JDD¶

JDD is the joint denoise and demosaic module. It learns the mapping from noisy packed RAW bursts to clean linear RGB:

\[ f_\theta: \{R_t^{noisy}\}_{t=1}^{T}, M_\sigma \rightarrow I_{lin} \]

where \(T=3\) in the current training setup, \(R_t^{noisy}\) are independently degraded RAW frames, and \(M_\sigma\) is a noise standard-deviation map produced by raw-sim.

Task Definition¶

The input is a packed RAW burst plus one noise-map channel:

\[ X = \operatorname{concat}(R_1, R_2, R_3, M_\sigma) \]

For Bayer or 2x2 binning RAW, each frame has 4 packed channels, so:

\[ C_{in}=3 \times 4 + 1 = 13 \]

For Quad Bayer RAW, each frame has 16 packed channels:

\[ C_{in}=3 \times 16 + 1 = 49 \]

The target is clean linear RGB at the full spatial resolution:

\[ Y = I_{lin} \in [0,1]^{3 \times H \times W} \]

Random Degradation¶

JDD does not store a fixed noisy dataset by default. During training, it samples RGB patches and generates RAW degradation online through the public raw-sim batch interface.

For each sample:

Randomly choose an RGB source image.
Randomly crop a patch with size data.patch_size.
Sample analog gain from the camera module.
Convert sRGB to clean linear RGB target.
Run the raw-sim pipeline to produce three noisy RAW frames.
Build a noise map from the same calibrated noise model.

This makes every epoch see different crop positions, noise realizations, and analog gain values.

Analog Gain Sampling¶

The camera JSON can define camera.analog_gain as a scalar, a two-element range, or an object with min and max. JDD uses camera.analog_gain_sampling to choose the sampling distribution.

Uniform sampling:

\[ AG = AG_{min} + u(AG_{max} - AG_{min}), \quad u \sim \mathcal{U}(0,1) \]

Log-uniform sampling:

\[ AG = \exp\left(\log AG_{min} + u(\log AG_{max}-\log AG_{min})\right) \]

The current ISO convention is inherited from raw-sim:

\[ ISO = 100 \cdot AG \]

Because the Poisson-Gaussian noise model scales with analog gain, random gain sampling exposes the model to a broad noise range instead of a single fixed ISO.

Burst Image Restoration¶

For each RGB patch, JDD synthesizes three noisy RAW frames from the same clean signal:

\[ R_t^{noisy} = \mathcal{D}(I_{srgb}; AG, \epsilon_t), \quad t \in \{1,2,3\} \]

where \(\mathcal{D}\) is the raw-sim degradation pipeline and \(\epsilon_t\) is the frame-specific random noise seed.

The three frames share the same crop, camera parameters, analog gain, CFA layout, and lens filter, but use independent noise samples.

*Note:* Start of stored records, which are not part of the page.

/-- The legality of an instruction (R211 to R227 and the instruction descriptions). Of a packet or an event it says that
its indices lie in the machine. -/
def Instr.wf : Instr → Bool
  | .iadd h m d a b => int3Ok h m d a b true true true
  | .isub h m d a b => int3Ok h m d a b true true true
  | .imul h m d a b => int3Ok h m d a b true true true
  | .imulh h m d a b => int3Ok h m d a b false true true
  | .imad h m d a b c => int4Ok h m d a b c true true true
  | .idiv h m d a b => int3Ok h m d a b true true true
  | .irem h m d a b => int3Ok h m d a b false true true
  | .imin h m d a b => int3Ok h m d a b false true true
  | .imax h m d a b => int3Ok h m d a b false true true
  | .iabs h m d a => int2Ok h m d a true
  | .and h m d a b => int3Ok h m d a b false false true
  | .or h m d a b => int3Ok h m d a b false false true
  | .xor h m d a b => int3Ok h m d a b false false true
  | .andn h m d a b => int3Ok h m d a b false false true
  | .shl h m d a b => int3Ok h m d a b false false true
  | .shr h m d a b => int3Ok h m d a b false false true
  | .sar h m d a b => int3Ok h m d a b false false true
  | .rot h m d a b =>
    (m.f == 0 || m.f == 1) && int3Ok h { m with f := 0 } d a b false false true
  | .bfx h m d a b => int3Ok h m d a b false true true
  | .bfi h m d a b c => int4Ok h m d a b c false false true
  | .popc h m d a => int2Ok h m d a false
  | .clz h m d a => int2Ok h m d a false
  | .ctz h m d a => int2Ok h m d a false
  | .brev h m d a => int2Ok h m d a false
  | .mov h m d a => int2Ok h m d a false
  | .movi h m d v =>
    !m.sat && !m.sg && m.f.toNat < 4 && d.okD m.wd && aluOk h d [] &&
    (m.f == 0 || (!d.isQ && v.extractLsb' 16 3 == 0)) && (m.f.toNat < 2 || m.wd)
  | .bperm h m d a b c => int4Ok h m d a b c false false false
  | .idot4 h m d a b c => int4Ok h m d a b c true true false
  | .guardFalseNop => true
  | .fadd h m d a b => m.ok true true true true && fp3Ok h m d a b
  | .fsub h m d a b => m.ok true true true true && fp3Ok h m d a b
  | .fmul h m d a b => m.ok true true true true && fp3Ok h m d a b
  | .ffma h m d a b c => m.ok true false true true && fp4Ok h m d a b c
  | .fmin h m d a b => m.ok true false false false && fp3Ok h m d a b
  | .fmax h m d a b => m.ok true false false false && fp3Ok h m d a b
  | .fdiv h m d a b => m.ok true true true true && fp3Ok h m d a b
  | .fsqrt h m d a => m.ok true true true false && fp2Ok h m d a
  | .frcp h m d a => m.ok false false true true && fp2Ok h m d a
  | .frsq h m d a => m.ok false false true false && fp2Ok h m d a
  | .fexp2 h m d a => m.ok false false true true && fp2Ok h m d a
  | .flog2 h m d a => m.ok false false true false && fp2Ok h m d a
  | .fsin h m d a => m.ok false false true false && fp2Ok h m d a
  | .fcos h m d a => m.ok false false true false && fp2Ok h m d a
  | .ftanh h m d a => m.ok false false true false && fp2Ok h m d a
  | .frnd h m d a => m.ok true false true false && fp2Ok h m d a
  | .h2add h m d a b => hp3Ok h m d a b
  | .h2mul h m d a b => hp3Ok h m d a b
  | .h2fma h m d a b c => hp4Ok h m d a b c
  | .h2min h m d a b => m.rm == .rne && !m.sat && hp3Ok h m d a b
  | .h2max h m d a b => m.rm == .rne && !m.sat && hp3Ok h m d a b
  | .fdot2 h m d a b c => hp4Ok h m d a b c
  | .fscl h m d a b =>
    m.ok true true true true && d.okD m.ty.w64 && a.okS m.ty.w64 && b.okB false &&
    (!b.isIm || !m.rm.isSr) && aluOk h d [a, b]
  | .fclass h m d a =>
    m.ok true false false false && d.okD false && a.okS m.ty.w64 && aluOk h d [a]
  | .icmp h cond _ _ w64 _ _ d a b =>
    cond.toNat < 6 && (d.isW || d.isK) && a.okS w64 && b.okS w64 && aluOk h d [a, b]
  | .fcmp h _ _ lo hi _ _ d a b =>
    let w := hi && !lo
    (d.isW || d.isK) && a.okS w && b.okS w && aluOk h d [a, b]
  | .sel h _ w64 d a b c => d.okD w64 && a.okS w64 && b.okS w64 && c.okS false && aluOk h d [a, b, c]
  | .cvt h rm _ dt sty d a => rm.ok && d.okD dt.w64 && a.okS sty.w64 && aluOk h d [a]
  | .pack h _ d a b c => d.okD false && a.okS false && b.okS false && c.okS false && aluOk h d [a, b, c]
  | .unpk h _ _ d a b => d.okD false && a.okS false && b.okB false && aluOk h d [a, b]
  | .t3enc h d a => d.okD false && (a.isWp || a.isK) && aluOk h d [a]
  | .t3dec h d a => (d.isWp || d.isK) && a.okS false && aluOk h d [a]
  | .mxscl h fmt d a => fmt.toNat < 5 && d.okD false && a.okS false && aluOk h d [a]
  | .shfl h _ b64 d a b => d.okD b64 && a.okS b64 && b.okB false && aluOk h d [a, b]
  | .vote h mode d a b => mode != 3 && d.okD false && a.okS false && b.okB false && aluOk h d [a, b]
  | .redi h op sat _ wd d a =>
    op.toNat < 6 && (!sat || op == 0) && d.okD wd && a.okS wd && aluOk h d [a]
  | .redf h op ty d a => op != 3 && d.okD ty.w64 && a.okS ty.w64 && aluOk h d [a]
  | .scan h op _ _ wd d a => op.toNat < 6 && d.okD wd && a.okS wd && aluOk h d [a]
  | .topk h ty _ d a b =>
    ty != 3 && d.okD false && a.okS false && (b.isK || b.isSi || b.isIm) && aluOk h d [a, b]
  | .topkm h ty _ d a b c =>
    ty != 3 && d.okD false && a.okS false && (b.isK || b.isSi) && c.okS false && aluOk h d [a, b, c]
  | .matchEq h b64 d a => d.okD false && a.okS b64 && aluOk h d [a]
  | .br _ _ => true
  | .bru h _ => h.uni
  | .jn h => h.tt
  | .call h _ => h.uni
  | .ret h => h.tt
  | .loop h _ cnt => h.tt && (cnt.isK || (match cnt with | .im v => !v.getLsbD 18 | _ => false))
  | .brl h _ => h.tt
  | .exit _ => true
  | .jmp h a => h.uni && a.isK
  | .calli h a => h.uni && a.isK
  | .rgn h => h.tt
  | .rds h d _ => (d.isW || d.isWp || d.isK) && (!d.isK || h.uni)
  | .rdsId h d ix => (d.isW || d.isWp || d.isK) && (!d.isK || h.uni) && ix.toNat < 2
  | .wrs h ix src => h.uni && (ix == 7 || ix == 26 || ix == 27) && (src.isK || src.isSi || src.isIm)
  | .pairWord _ p0 p1 => pairOk p0 p1
  | .ld h sz _ d m => ldOk h sz d m
  | .st h sz _ d m => stOk h sz d m
  | .stNt h sz d m => stOk h sz d m
  | .ldk h _ _ d m => ldkOk h d m
  | .stk h sz _ d m => stkOk h sz d m
  | .lds h sz _ d m => ldOk h sz d m
  | .sts h sz _ d m => stOk h sz d m
  | .ldsk h _ _ d m => ldkOk h d m
  | .ldskH h d m => ldkOk h d m
  | .stsk h sz _ d m => stkOk h sz d m
  | .atom h m op d a b => atOk h m true d a [b] && atOpOk m op
  | .atoms h m op d a b => atOk h m false d a [b] && atOpOk m op
  | .cas h m d a b c => m.ty != .f32 && atOk h m true d a [b, c]
  | .cass h m d a b c => m.ty != .f32 && atOk h m false d a [b, c]
  | .fence h form _ => h.uni && form != .rlx
  | .ntdrain h => h.uni
  | .cmntWb h a b => h.uni && a.isK && (b.isK || b.isIm)
  | .cmntInv h a b => h.uni && a.isK && (b.isK || b.isIm)
  | .cmntWbi h a b => h.uni && a.isK && (b.isK || b.isIm)
  | .prf _ _ m => m.ok false
  | .cpy h _ cw d a b c => h.uni && cw.ok && d.isK && a.isK && b.isK && c.isK
  | .cpyk h _ cw d a b c => h.uni && cw.ok && d.isK && a.isK && b.isK && c.isK
  | .waita h _ _ _ _ a b => h.uni && a.isK && (b.isK || b.isSi)
  | .htest h d a => h.uni && (d.isW || d.isK) && a.isK
  | .hcan h a => h.uni && a.isK
  | .qbind h d a b => h.uni && d.isQ && (a.isK || a.isSi) && (b.isK || b.isIm)
  | .send h _ a => h.uni && a.isK
  | .recv h _ a => h.uni && a.isK
  | .qlen h d a => h.uni && (d.isW || d.isK) && a.isQ
  | .kmk h d a b => keyOk h d a && key32 d b
  | .kpar h d a => keyOk h d a
  | .kchd h d a b => keyOk h d a && key32 d b
  | .knbr h d a b => keyOk h d a && key32 d b
  | .klv h d a => (d.isK || d.isW) && kSrc a && (!d.isK || (h.uni && a.isK))
  | .kcrd h d a => keyOk h d a
  | .klook h d a e => lookOk h d a e
  | .klookW h d a e => lookOk h d a e
  | .kown h d a => (d.isK || d.isW) && kSrc a && (!d.isK || (h.uni && a.isK))
  | .kpinR h d a e => lookOk h d a e
  | .kpinW h d a e => lookOk h d a e
  | .kunpinR h a => kSrc a && (!a.isK || h.uni)
  | .kunpinW h a => kSrc a && (!a.isK || h.uni)
  | .refine h cw d a b c =>
    h.uni && cw.ok && d.isK && a.isK && (b.isK || (b.isIm && !cw.cw)) && cwReg cw c
  | .coarsen h cw d a c => h.uni && cw.ok && d.isK && a.isK && cwReg cw c
  | .rebal h cw d a b c =>
    h.uni && cw.ok && d.isK && (a.isK || (match a with | .si v => !v.getLsbD 4 | _ => false)) && b.isK &&
    cwReg cw c
  | .shovGive h d a => h.uni && d.isK && (a.isK || a.isSi)
  | .shovTake h cw d a c => h.uni && cw.ok && d.isK && (a.isK || a.isSi) && cwReg cw c
  | .mma h _ _ kind _ _ d a b => h.uni && kind != 3 && d.isK && a.isK && b.isK
  | .mdrn h _ cw d a => h.uni && cw.ok && d.isK && a.isK
  | .acpTs h _ a nb => h.uni && a.isK && (nb.isK || nb.isSi)
  | .acpFs h _ a nb => h.uni && a.isK && (nb.isK || nb.isSi)
  | .acpCkTs h _ a nb => h.uni && a.isK && (nb.isK || nb.isSi)
  | .acpCkFs h _ a nb => h.uni && a.isK && (nb.isK || nb.isSi)
  | .mmv h cw d a => h.uni && cw.ok && d.isK && a.isK
  | .mzero h _ _ _ _ _ => h.uni
  | .sgenQ h run cls d a => h.uni && cls != 15 && zOk run d && a.isQ
  | .sgenK h run cls d a => h.uni && cls != 15 && zOk run d && a.isK
  | .sand h run d a b => h.uni && zOk run d && zOk run a && zOk run b
  | .sandC h run d a b => h.uni && zOk run d && zOk run a && zOk run b
  | .sor h run d a b => h.uni && zOk run d && zOk run a && zOk run b
  | .sorC h run d a b => h.uni && zOk run d && zOk run a && zOk run b
  | .sxor h run d a b => h.uni && zOk run d && zOk run a && zOk run b
  | .sxorC h run d a b => h.uni && zOk run d && zOk run a && zOk run b
  | .sxnor h run d a b => h.uni && zOk run d && zOk run a && zOk run b
  | .smux h run d a b s => h.uni && zOk run d && zOk run a && zOk run b && zOk run s
  | .sregen h run cls d a => h.uni && cls != 15 && zOk run d && zOk run a
  | .scnt h d a b =>
    h.uni && zOk 0 a &&
    (if d.isQ then b.isNone
     else (d.isW || d.isK) && (b.isK || (match b with | .si v => !v.getLsbD 4 | _ => false)))
  | .scntr h d a => h.uni && zOk 0 a && (d.isQ || d.isW || d.isK)
  | .sinv h run d a => h.uni && zOk run d && zOk run a
  | .slen h run d b =>
    h.uni && zOk run d && (b.isK || (match b with | .si v => v.toNat < 4 | _ => false))
  | .smovZ h run d a => h.uni && zOk run d && zOk run a
  | .smovTs h run a b => h.uni && zOk run a && b.isK
  | .smovFs h run d b => h.uni && zOk run d && b.isK
  | .smovSt h d a => h.uni && d.isK && zOk 0 a
  | .slvb h m _ a b => h.uni && m != 0 && m != 7 && a.isK && b.isK
  | .slvx h => h.uni
  | .acq h => h.uni
  | .rel h => h.uni
  | .bar h _ => h.uni
  | .fetchIdx h d e => h.uni && d.isK && e.isK
  | .fetchTask h flt d e =>
    h.uni && d.isK && e.isK && (match flt with | none => true | some b => b.isK || b.isSi)
  | .deviceSideLaunch h d a => h.uni && d.isK && a.isK
  | .join h d a => h.uni && d.isK && a.isK
  | .trel h d a => h.uni && d.isK && a.isK
  | .tabn h d a => h.uni && d.isK && a.isK
  | .trap h _ => h.uni
  | .tret h => h.uni
  | .tretTo h a => h.uni && a.isK
  | .tretCtx h a => h.uni && a.isK
  | .tmskM h => h.uni
  | .tmskU h => h.uni
  | .brk h _ => h.uni
  | .pmskD h => h.uni
  | .pmskA h => h.uni
  | .evnt h a _ => h.uni && a.isK
  | .impreciseFaultReturn f => f.die < 4 && f.core < 96
  | .watchdogTrap f => f.die < 4 && f.core < 96
  | .registerResultWrite _ => true
  | .lineFillReturn _ => true
  | .homeRequest _ => true
  | .writeAcknowledge _ => true
  | .notOwnerResponse _ => true
  | .movedResponse _ => true
  | .busyRetryResponse _ => true
  | .clusterStoreEviction die cl _ => die < 4 && cl < 12
  | .pageWalk _ => true
  | .walkResume _ => true
  | .leaveGrant die _ => die < 4
  | .handoverStart s => s < 8
  | .handoverWriteback s => s < 8
  | .handoverShootdown s => s < 8
  | .ownerFlip s => s < 8
  | .handoverFinish s => s < 8
  | .pageMoveStart _ => true
  | .pageMoveRewrite _ => true
  | .pageMoveFinish _ => true
  | .copyCommandStart die core => die < 4 && core < 97
  | .gatherKeyStep _ => true
  | .commandComplete _ => true
  | .waitaWake f => f.die < 4 && f.core < 96
  | .queueDead f => f.die < 4 && f.core < 96
  | .barrierComplete die core _ _ => die < 4 && core < 96
  | .formerStartWarp die core _ => die < 4 && core < 96
  | .binRipe die core _ bin => die < 4 && core < 96 && bin < 8
  | .formerSwapOut die core _ => die < 4 && core < 96
  | .costAdd f => f.die < 4 && f.core < 96
  | .directoryOperation _ => true
  | .rebalanceNotify _ => true
  | .rebalancePlan sp => sp < 16
  | .rebalanceStops sp => sp < 16
  | .patienceExpiry sp => sp < 16
  | .rebalanceAbort sp => sp < 16
  | .rebalanceCommit sp => sp < 16
  | .deckleInvalidate sp die => sp < 16 && die < 4
  | .deckleInstall sp die => sp < 16 && die < 4
  | .matrixLeaseGrant die core => die < 4 && core < 96
  | .pulpLeaseGrant die core => die < 4 && core < 96
  | .leasePass die core _ => die < 4 && core < 96
  | .allotmentGrant die core => die < 4 && core < 96
  | .mmvStart _ => true
  | .calenderStep die core _ => die < 4 && core < 96
  | .rotation die core => die < 4 && core < 96
  | .preemptionRequest die core _ => die < 4 && core < 96
  | .preemptionHandlerEntry die core _ warp => die < 4 && core < 96 && warp < 128
  | .preemptionOverdue die core _ => die < 4 && core < 96
  | .workgroupRestore die core _ => die < 4 && core < 96
  | .signal die q _ _ addr _ _ => die < 4 && q < 64 && addr.toNat % 8 == 0
  | .waitSignal die q _ _ addr _ _ => die < 4 && q < 64 && addr.toNat % 8 == 0
  | .waitSignalMet die q => die < 4 && q < 64
  | .launch die q _ _ _ => die < 4 && q < 64
  | .spanLaunch _ _ recs shares _ _ => recs.length == 4 && shares.length == 4
  | .copy die q _ _ _ _ len _ cwv =>
    die < 4 && q < 64 && 0 < len.toNat && len.toNat ≤ 2 ^ 31 && !cwv.getLsbD 63
  | .pageMove die q _ _ _ _ _ _ _ _ _ => die < 4 && q < 64
  | .spaceCreate die q _ _ _ sp => die < 4 && q < 64 && sp.toNat < 16
  | .spaceDestroy die q _ _ sp => die < 4 && q < 64 && sp.toNat < 16
  | .eventConfig die q _ _ _ _ _ => die < 4 && q < 64
  | .nopPacket die q _ _ => die < 4 && q < 64
  | .gridDispatch die _ => die < 4
  | .gridComplete die _ => die < 4
  | .queueDoorbell fn q _ => fn < 5 && q < 64
  | .queueEnable fn q w0 => fn < 5 && q < 64 && w0.getLsbD 63
  | .queueDisable fn q w0 => fn < 5 && q < 64 && !w0.getLsbD 63
  | .queueReconfigure fn q word _ => fn < 5 && q < 64 && word < 2
  | .queueErrorClear fn q _ => fn < 5 && q < 64
  | .tlbInvalidate die v => die < 4 && !v.getLsbD 1
  | .tlbInvalidateAll die v => die < 4 && v.getLsbD 1
  | .tlbInvalidateDone die => die < 4
  | .nearMemoryCounterWrite stack ctr _ => stack < 8 && ctr < 4096
  | .precmdAll die => die < 4
  | .debugHalt die => die < 4
  | .debugResume die => die < 4
  | .versionHandshake die _ => die < 4
  | .eventRingConsume die _ => die < 4
  | .eventRecordPost die => die < 4
  | .overflowRecord die => die < 4
  | .attestationRequest nonce => nonce.length == 48
  | .registerWrite r => r.fn < 5 && 0 < r.n && r.n ≤ 8
  | .inboundPostedWrite _ addr data _ => addr < 2 ^ 40 && data.length ≤ maxPayload
  | .orderingPointForward _ => true
  | .inboundRead _ addr n => addr < 2 ^ 40 && n ≤ maxPayload
  | .multicastFork die port => die < 4 && port < 64
  | .feltlinkTraining port _ _ => port < 12
  | .feltlinkFlitReceive port _ _ _ payload => port < 12 && payload.length == 224
  | .feltlinkSlotSend port => port < 12
  | .eccError _ _ die core _ => die < 4 && core < 96
  | .katDue die core lane => die < 4 && core < 96 && lane < 16
  | .thermalSensorChange die core _ => die < 4 && core < 96
  | .droopEvent die core => die < 4 && core < 96
  | .thermalReset die => die < 4
  | .packageReset => true
  | .feltlinkPortDown port => port < 12
  | .matrixInstructionFinish die core => die < 4 && core < 96
  | .pulpInstructionComplete die core => die < 4 && core < 96
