/-- What holds an access up: a stalled port or a full unit, a page-busy leaf (R28, R60), or the busy frame that a request of an asker meets (R47). -/
inductive Held where
  | unit
  | page
  | frame (who : Asker) (va pa : Nat)
  deriving DecidableEq, Repr, Inhabited

/-- Why an access cannot be performed (R298, R469); `busy` asks to try again later. -/
inductive AErr where
  | transl | right | notOwner | refused | noAlias | moved
  | busy (h : Held)
  deriving DecidableEq, Repr, Inhabited

/-- What a walk finds (R22, R60). -/
inductive WalkRes where
  | fault
  | busy
  | ok (t : TlbEnt) (used : List Nat) (dir : List (Nat × W64))
  deriving DecidableEq, Repr, Inhabited

/-- An entry whose `r`, `w` and `x` are all zero points to a table (R22). -/
def pteIsDir (e : W64) : Bool := !e.getLsbD 1 && !e.getLsbD 2 && !e.getLsbD 3

/-- Physical address bits [51:12] of an entry. -/
def pteAddr (e : W64) : Nat := bitsOf e.toNat 12 40 * 2 ^ 12

/-- The checks on a leaf that maps `va` (R17, R18, R22, R27, R34). -/
def leafOk (s : State) (d va size : Nat) (e : W64) : Bool :=
  let pa := pteAddr e
  let x := e.toNat
  let sl := bitsOf x 56 2
  let peer := bitAt va 56
  let stk := stackOf pa
  bitsOf x 52 4 == 0 && bitsOf x 6 6 == 0 && sl != 3 &&
  (!bitAt x 61 || stk == some (bitsOf x 58 3)) &&
  pa % size == 0 && backed pa size &&
  (!bitAt x 62 || (sl == 2 && stk.isSome)) &&
  (!peer || (sl == 2 && !bitAt x 61)) &&
  (match stk with
    | some i => peer || attached s d i
    | none => sl == 2)

/-- A table entry may be read: on a stack the die owns, in VX's buffers or in host memory (R57). -/
def tableOk (s : State) (d pa : Nat) : Bool :=
  match stackOf pa with
  | some i => (s.stk i).owner == d
  | none => inVx pa || inHost pa

/-- The walk from one level down (R19, R22): index shift, index bits, level. -/
def walkFrom (s : State) (d : Nat) (wc : List (Nat × W64)) (va : Nat) :
    List (Nat × Nat × Nat) → Nat → List Nat → List (Nat × W64) → WalkRes
  | [], _, _, _ => .fault
  | (sh, ib, lv) :: rest, base, used, dir =>
    let at_ := base + 8 * bitsOf va sh ib
    let cached := (wc.find? (fun p => p.1 == at_)).map (·.2)
    match cached with
    | some e => walkFrom s d wc va rest (pteAddr e) used dir
    | none =>
      if !tableOk s d at_ then .fault
      else
        let e : W64 := BitVec.ofNat 64 (rdN s at_ 8)
        if !e.getLsbD 0 then .fault
        else if pteIsDir e then
          if lv == 0 || (e &&& ~~~(0x000FFFFFFFFFF011 : W64)) != 0 then .fault
          else walkFrom s d wc va rest (pteAddr e) (at_ :: used) (if lv ≥ 2 then (at_, e) :: dir else dir)
        else if lv ≥ 3 then .fault
        else if !leafOk s d va (2 ^ sh) e then .fault
        else if e.getLsbD 63 then .busy
        else .ok ⟨va / 2 ^ sh * 2 ^ sh, 2 ^ sh, e, at_⟩ (at_ :: used) dir

/-- The levels of the table (R19). -/
def levels : List (Nat × Nat × Nat) := [(48, 9, 4), (39, 9, 3), (30, 9, 2), (21, 9, 1), (16, 5, 0)]

/-- The table walk of die `d` for `va` (R18 to R22), with the walk cache `wc`. -/
def walk (s : State) (d : Nat) (wc : List (Nat × W64)) (va : Nat) : WalkRes :=
  if va ≥ 2 ^ 57 || !(s.die d).pgroot.getLsbD 0 then .fault
  else walkFrom s d wc va levels (pteAddr (s.die d).pgroot) [] []

/-- Sets a bit of a table entry by an atomic OR at its home (R22). -/
def orEntry (s : State) (at_ bit : Nat) : State :=
  let e := rdN s at_ 8
  if bitAt e bit then s else wrN s at_ 8 (e + 2 ^ bit)

/-- Sets `ac` of the entries a walk used, and `dy` of the leaf on a write (R21, R22). -/
def touchEntries (s : State) (used : List Nat) (at_ : Nat) (wt : Want) : State :=
  let s := used.foldl (fun s a => orEntry s a 4) s
  match wt with
  | .w | .at | .rp => orEntry s at_ 5
  | _ => s
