-- ==== Sys2Proof/Machine/KeySpace.lean ====
section
/-! DEFINITION. The key-space instructions, opcodes 0xA0 to 0xAD, the directory agents, cost counters and the steps of a
rebalance (04 R97 to R129; 12 R317 to R320). -/

namespace Sys2Proof.Machine

/-! ### Key arithmetic (R101, R317) -/

/-- What a key instruction gives a thread: a value or the key-space trap with its `trapinfo`. -/
inductive KOut where
  | val (v : W64)
  | trap (info : W64)
  | open_
  deriving DecidableEq, Repr, Inhabited

/-- A key of a created space whose group has the die (R99, R103). -/
def keyHere (s : State) (d : Nat) (k : W64) : Option Space :=
  match keySpace s k with
  | some x => if x.grp.getLsbD d then some x else none
  | none => none

/-- An imprecise key-space trap of a thread (R318, R413). -/
def keyTrap (s : State) (c : Ctx) (thr : Option Nat) (info : W64) : State :=
  let (id, s) := s.fresh
  let a : Acc := { id := id, frag := c.f, word := c.p.pc, uid := c.p.uid, wuid := c.w.wuid, seq := c.p.seq, thr := thr, kind := .value
                   st := .bad 0x11 info }
  { s with accs := s.accs ++ [a] }

/-- A key-arithmetic word: variable-latency results, one for each acting thread, or one for the warp (R317). -/
def keyWord (h : Hdr) (d : Opd) (srcs : List Src) (op : State → Nat → List Nat → KOut) (s : State) : State :=
  let uni := d.isK
  (begin h.sw (kRegs (guardOpd h :: srcs.map (·.o))) s).run (fun c s =>
    let ts := memThreads c h uni
    (checkPois c h uni (ts.map thrOf) (srcs.map (·.o)) s).run (fun c s =>
      let s := ts.foldl (fun s t =>
        match op s c.f.die (srcs.map (opVal s c uni (thrOf t))) with
        | .val v => launchValue s c t (dstOf c (thrOf t) d) v false none
        | .trap info => keyTrap s c t info
        | .open_ =>
          let (a, s) := s.takeWord
          let (b, s) := s.takeWord
          keyTrap s c t (b ++ a)) s
      finish s c.f (if uni then 1 else laneCycles ts.length)))

/-- Bits of a coordinate in the packed form (R317). -/
def coordBits (d : Nat) : Nat := 54 / d

/-- The coordinates of a packed value (R317). -/
def unpackCoords (d x : Nat) : List Nat := (List.range d).map (fun a => bitsOf x (a * coordBits d) (coordBits d))

/-- Packed coordinates (R317). -/
def packCoords (d : Nat) (xs : List Nat) : Nat := sumN ((xs.zipIdx).map (fun p => p.1 * 2 ^ (p.2 * coordBits d)))

/-- `kmk` (R101, R317). What `trapinfo` holds for it is open. -/
def kmkOut (s : State) (d : Nat) (a b : Nat) : KOut :=
  let lv := bitsOf b 0 6
  let sp := bitsOf b 8 4
  match spaceOk s sp d with
  | none => .open_
  | some x =>
    let xs := unpackCoords x.dim a
    if bitsOf b 6 2 != 0 || bitsOf b 12 20 != 0 || lv > maxLev x.dim || xs.any (fun c => c ≥ 2 ^ lv) then .open_
    else .val (keyMake sp x.dim lv xs)

/-- An instruction on one key: the invalid key gives `bad`, a malformed one the trap (R101). -/
def onKey (s : State) (d : Nat) (k : Nat) (bad : W64) (op : Space → W64 → KOut) : KOut :=
  let k : W64 := BitVec.ofNat 64 k
  if k == badKey then .val bad
  else
    match keyHere s d k with
    | none => .trap k
    | some x => op x k

/-- A 64-bit source. -/
def k64 (o : Opd) : Src := ⟨o, 64, .int⟩

/-- A 32-bit source. -/
def k32 (o : Opd) : Src := ⟨o, 32, .int⟩

/-- `kmk` (R317). -/
def execKmk (h : Hdr) (d a b : Opd) (s : State) : Host.Outcome State Fault Refusal :=
  .next (keyWord h d [k64 a, k32 b] (fun s die v => kmkOut s die (arg v 0) (arg v 1)) s)

/-- `kpar` (R101). -/
def execKpar (h : Hdr) (d a : Opd) (s : State) : Host.Outcome State Fault Refusal :=
  .next (keyWord h d [k64 a] (fun s die v => onKey s die (arg v 0) badKey (fun x k => .val (keyParent x.dim k))) s)

/-- `kchd` (R101). -/
def execKchd (h : Hdr) (d a b : Opd) (s : State) : Host.Outcome State Fault Refusal :=
  .next (keyWord h d [k64 a, k32 b] (fun s die v => onKey s die (arg v 0) badKey (fun x k =>
    if arg v 1 ≥ 2 ^ x.dim then .trap k else .val (keyChild x.dim k (arg v 1)))) s)

/-- `knbr` (R101). -/
def execKnbr (h : Hdr) (d a b : Opd) (s : State) : Host.Outcome State Fault Refusal :=
  .next (keyWord h d [k64 a, k32 b] (fun s die v => onKey s die (arg v 0) badKey (fun x k =>
    if arg v 1 > 5 || arg v 1 / 2 ≥ x.dim then .trap k else .val (keyNbr x k (arg v 1)))) s)

/-- `klv` (R101): 63 for the invalid key. -/
def execKlv (h : Hdr) (d a : Opd) (s : State) : Host.Outcome State Fault Refusal :=
  .next (keyWord h d [k64 a] (fun s die v => onKey s die (arg v 0) 63 (fun _ k => .val (BitVec.ofNat 64 (keyLv k)))) s)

This trains the network to use burst redundancy for denoising while also learning demosaicing and RAW-to-linear-RGB reconstruction.

Training Data Path¶

When data.simulate_on_device is enabled, the DataLoader only returns:

RGB patch
random seed
sampled analog gain
metadata

The training loop then calls:

from raw_sim.batch import simulate_burst_batch_on_device

x, y = simulate_burst_batch_on_device(
    rgb=batch["rgb"],
    analog_gain=batch["analog_gain"],
    seed=batch["seed"],
    camera=camera,
    frames=3,
    noise_map_reduce="mean",
)

This keeps the JDD degradation path coupled to raw-sim instead of duplicating simulation logic inside JDD. Updates to lens PSF, CFA packing, or noise modeling in raw-sim automatically flow into JDD training.

Model¶

The current network is a compact NAFNet-style restoration model:

packed RAW burst + noise map
  -> input convolution
  -> NAF blocks
  -> output convolution
  -> PixelShuffle CFA upsampling
  -> clean linear RGB

The PixelShuffle scale follows the CFA type:

CFA type	Packed scale	RAW channels per frame	Input channels for 3 frames
Bayer / binning	2	4	13
Quad Bayer	4	16	49

Main Training Command¶

cd JDD
bash ./scripts/train.sh --config ./configs/train_JDD_patch128_3f_iter100000.json

Useful training fields:

Field	Purpose
`data.simulate_on_device`	Use GPU-side `raw-sim` batch degradation.
`data.frames`	Number of burst frames. Current JDD expects 3.
`data.noise_map_reduce`	Reduces per-channel noise maps before appending the map channel.
`train.batch_size`	Number of RGB patches per step.
`train.amp`	Mixed-precision training on CUDA.
`train.channels_last`	Channels-last memory format for CUDA kernels.
`train.val_every`	Validation interval.